### What is needed:
Write out the complete data exactly as written.

Top of Data in this exercise

theorem execEqualiseTimeout_keeps  {m₀ : Nat} {u₀ s : State} (hk : Keeps m₀ u₀ s) (hm : Parts m₀ 2146829 := by first | decide | exact Parts.sub (by assumption) (by decide)) : KeepsOut m₀ u₀ (execEqualiseTimeout s) := by
  unfold execEqualiseTimeout
  try extract_lets
  repeat' first
    | exact Parts.sub hm (by decide)
    | with_reducible exact hk
    | with_reducible exact Keeps.refl _ _
    | with_reducible apply State.eqRelease_keeps
    | with_reducible apply State.event_keeps
    | with_reducible apply State.setB_keeps
    | with_reducible apply State.toCharge_keeps
    | with_reducible apply ok_keeps
    | with_reducible apply KeepsOut.next
    | with_reducible apply Keeps.ite
    | with_reducible apply KeepsOut.ite
    | with_reducible apply Keeps.iteSnd
    | with_reducible apply Keeps.iteFst
    | refine Keeps.sndOf (by assumption) ?_
    | refine Keeps.fstOf (by assumption) ?_
    | with_reducible assumption
    | with_reducible exact fun _ w => w
    | with_reducible (intro _)
    | split
    | extract_lets
    | dsimp +zetaDelta only

theorem execBootEqualise_keeps  {m₀ : Nat} {u₀ s : State} (hk : Keeps m₀ u₀ s) (hm : Parts m₀ 2146829 := by first | decide | exact Parts.sub (by assumption) (by decide)) : KeepsOut m₀ u₀ (execBootEqualise s) := by
  unfold execBootEqualise
  try extract_lets
  repeat' first
    | exact Parts.sub hm (by decide)
    | with_reducible exact hk
    | with_reducible exact Keeps.refl _ _
    | with_reducible apply State.bootCharge_keeps
    | with_reducible apply State.setMode_keeps
    | with_reducible apply State.setSwitch_keeps
    | with_reducible apply State.updCtl_keeps
    | with_reducible apply ok_keeps
    | with_reducible apply Keeps.foldl
    | with_reducible apply Keeps.foldlFst
    | with_reducible apply Keeps.foldlSnd
    | with_reducible apply KeepsOut.next
    | with_reducible apply Keeps.ite
    | with_reducible apply KeepsOut.ite
    | with_reducible apply Keeps.iteSnd
    | with_reducible apply Keeps.iteFst
    | refine Keeps.sndOf (by assumption) ?_
    | refine Keeps.fstOf (by assumption) ?_
    | with_reducible assumption
    | with_reducible exact fun _ w => w
    | with_reducible (intro _)
    | split
    | extract_lets
    | dsimp +zetaDelta only

theorem execBootEqualiseEnd_keeps  {m₀ : Nat} {u₀ s : State} (hk : Keeps m₀ u₀ s) (hm : Parts m₀ 2146829 := by first | decide | exact Parts.sub (by assumption) (by decide)) : KeepsOut m₀ u₀ (execBootEqualiseEnd s) := by
  unfold execBootEqualiseEnd
  try extract_lets
  repeat' first
    | exact Parts.sub hm (by decide)
    | with_reducible exact hk
    | with_reducible exact Keeps.refl _ _
    | with_reducible apply State.bootCharge_keeps
    | with_reducible apply State.eqRelease_keeps
    | with_reducible apply State.event_keeps
    | with_reducible apply State.set_keeps
    | with_reducible apply State.setMode_keeps
    | with_reducible apply State.setSwitch_keeps
    | with_reducible apply ok_keeps
    | with_reducible apply Keeps.foldl
    | with_reducible apply Keeps.foldlFst
    | with_reducible apply Keeps.foldlSnd
    | with_reducible apply KeepsOut.next
    | with_reducible apply Keeps.ite
    | with_reducible apply KeepsOut.ite
    | with_reducible apply Keeps.iteSnd
    | with_reducible apply Keeps.iteFst
    | refine Keeps.sndOf (by assumption) ?_
    | refine Keeps.fstOf (by assumption) ?_
    | with_reducible assumption
    | with_reducible exact fun _ w => w
    | with_reducible (intro _)
    | split
    | extract_lets
    | dsimp +zetaDelta only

Bottom of Data in this exercise

### Your solution:
theorem execEqualiseTimeout_keeps  {m₀ : Nat} {u₀ s : State} (hk : Keeps m₀ u₀ s) (hm : Parts m₀ 2146829 := by first | decide | exact Parts.sub (by assumption) (by decide)) : KeepsOut m₀ u₀ (execEqualiseTimeout s) := by
  unfold execEqualiseTimeout
  try extract_lets
  repeat' first
    | exact Parts.sub hm (by decide)
    | with_reducible exact hk
    | with_reducible exact Keeps.refl _ _
    | with_reducible apply State.eqRelease_keeps
    | with_reducible apply State.event_keeps
    | with_reducible apply State.setB_keeps
    | with_reducible apply State.toCharge_keeps
    | with_reducible apply ok_keeps
    | with_reducible apply KeepsOut.next
    | with_reducible apply Keeps.ite
    | with_reducible apply KeepsOut.ite
    | with_reducible apply Keeps.iteSnd
    | with_reducible apply Keeps.iteFst
    | refine Keeps.sndOf (by assumption) ?_
    | refine Keeps.fstOf (by assumption) ?_
    | with_reducible assumption
    | with_reducible exact fun _ w => w
    | with_reducible (intro _)
    | split
    | extract_lets
    | dsimp +zetaDelta only

theorem execBootEqualise_keeps  {m₀ : Nat} {u₀ s : State} (hk : Keeps m₀ u₀ s) (hm : Parts m₀ 2146829 := by first | decide | exact Parts.sub (by assumption) (by decide)) : KeepsOut m₀ u₀ (execBootEqualise s) := by
  unfold execBootEqualise
  try extract_lets
  repeat' first
    | exact Parts.sub hm (by decide)
    | with_reducible exact hk
    | with_reducible exact Keeps.refl _ _
    | with_reducible apply State.bootCharge_keeps
    | with_reducible apply State.setMode_keeps
    | with_reducible apply State.setSwitch_keeps
    | with_reducible apply State.updCtl_keeps
    | with_reducible apply ok_keeps
    | with_reducible apply Keeps.foldl
    | with_reducible apply Keeps.foldlFst
    | with_reducible apply Keeps.foldlSnd
    | with_reducible apply KeepsOut.next
    | with_reducible apply Keeps.ite
    | with_reducible apply KeepsOut.ite
    | with_reducible apply Keeps.iteSnd
    | with_reducible apply Keeps.iteFst
    | refine Keeps.sndOf (by assumption) ?_
    | refine Keeps.fstOf (by assumption) ?_
    | with_reducible assumption
    | with_reducible exact fun _ w => w
    | with_reducible (intro _)
    | split
    | extract_lets
    | dsimp +zetaDelta only

theorem execBootEqualiseEnd_keeps  {m₀ : Nat} {u₀ s : State} (hk : Keeps m₀ u₀ s) (hm : Parts m₀ 2146829 := by first | decide | exact Parts.sub (by assumption) (by decide)) : KeepsOut m₀ u₀ (execBootEqualiseEnd s) := by
  unfold execBootEqualiseEnd
  try extract_lets
  repeat' first
    | exact Parts.sub hm (by decide)
    | with_reducible exact hk
    | with_reducible exact Keeps.refl _ _
    | with_reducible apply State.bootCharge_keeps
    | with_reducible apply State.eqRelease_keeps
    | with_reducible apply State.event_keeps
    | with_reducible apply State.set_keeps
    | with_reducible apply State.setMode_keeps
    | with_reducible apply State.setSwitch_keeps
    | with_reducible apply ok_keeps
    | with_reducible apply Keeps.foldl
    | with_reducible apply Keeps.foldlFst
    | with_reducible apply Keeps.foldlSnd
    | with_reducible apply KeepsOut.next
    | with_reducible apply Keeps.ite
    | with_reducible apply KeepsOut.ite
    | with_reducible apply Keeps.iteSnd
    | with_reducible apply Keeps.iteFst
    | refine Keeps.sndOf (by assumption) ?_
    | refine Keeps.fstOf (by assumption) ?_
    | with_reducible assumption
    | with_reducible exact fun _ w => w
    | with_reducible (intro _)
    | split
    | extract_lets
    | dsimp +zetaDelta only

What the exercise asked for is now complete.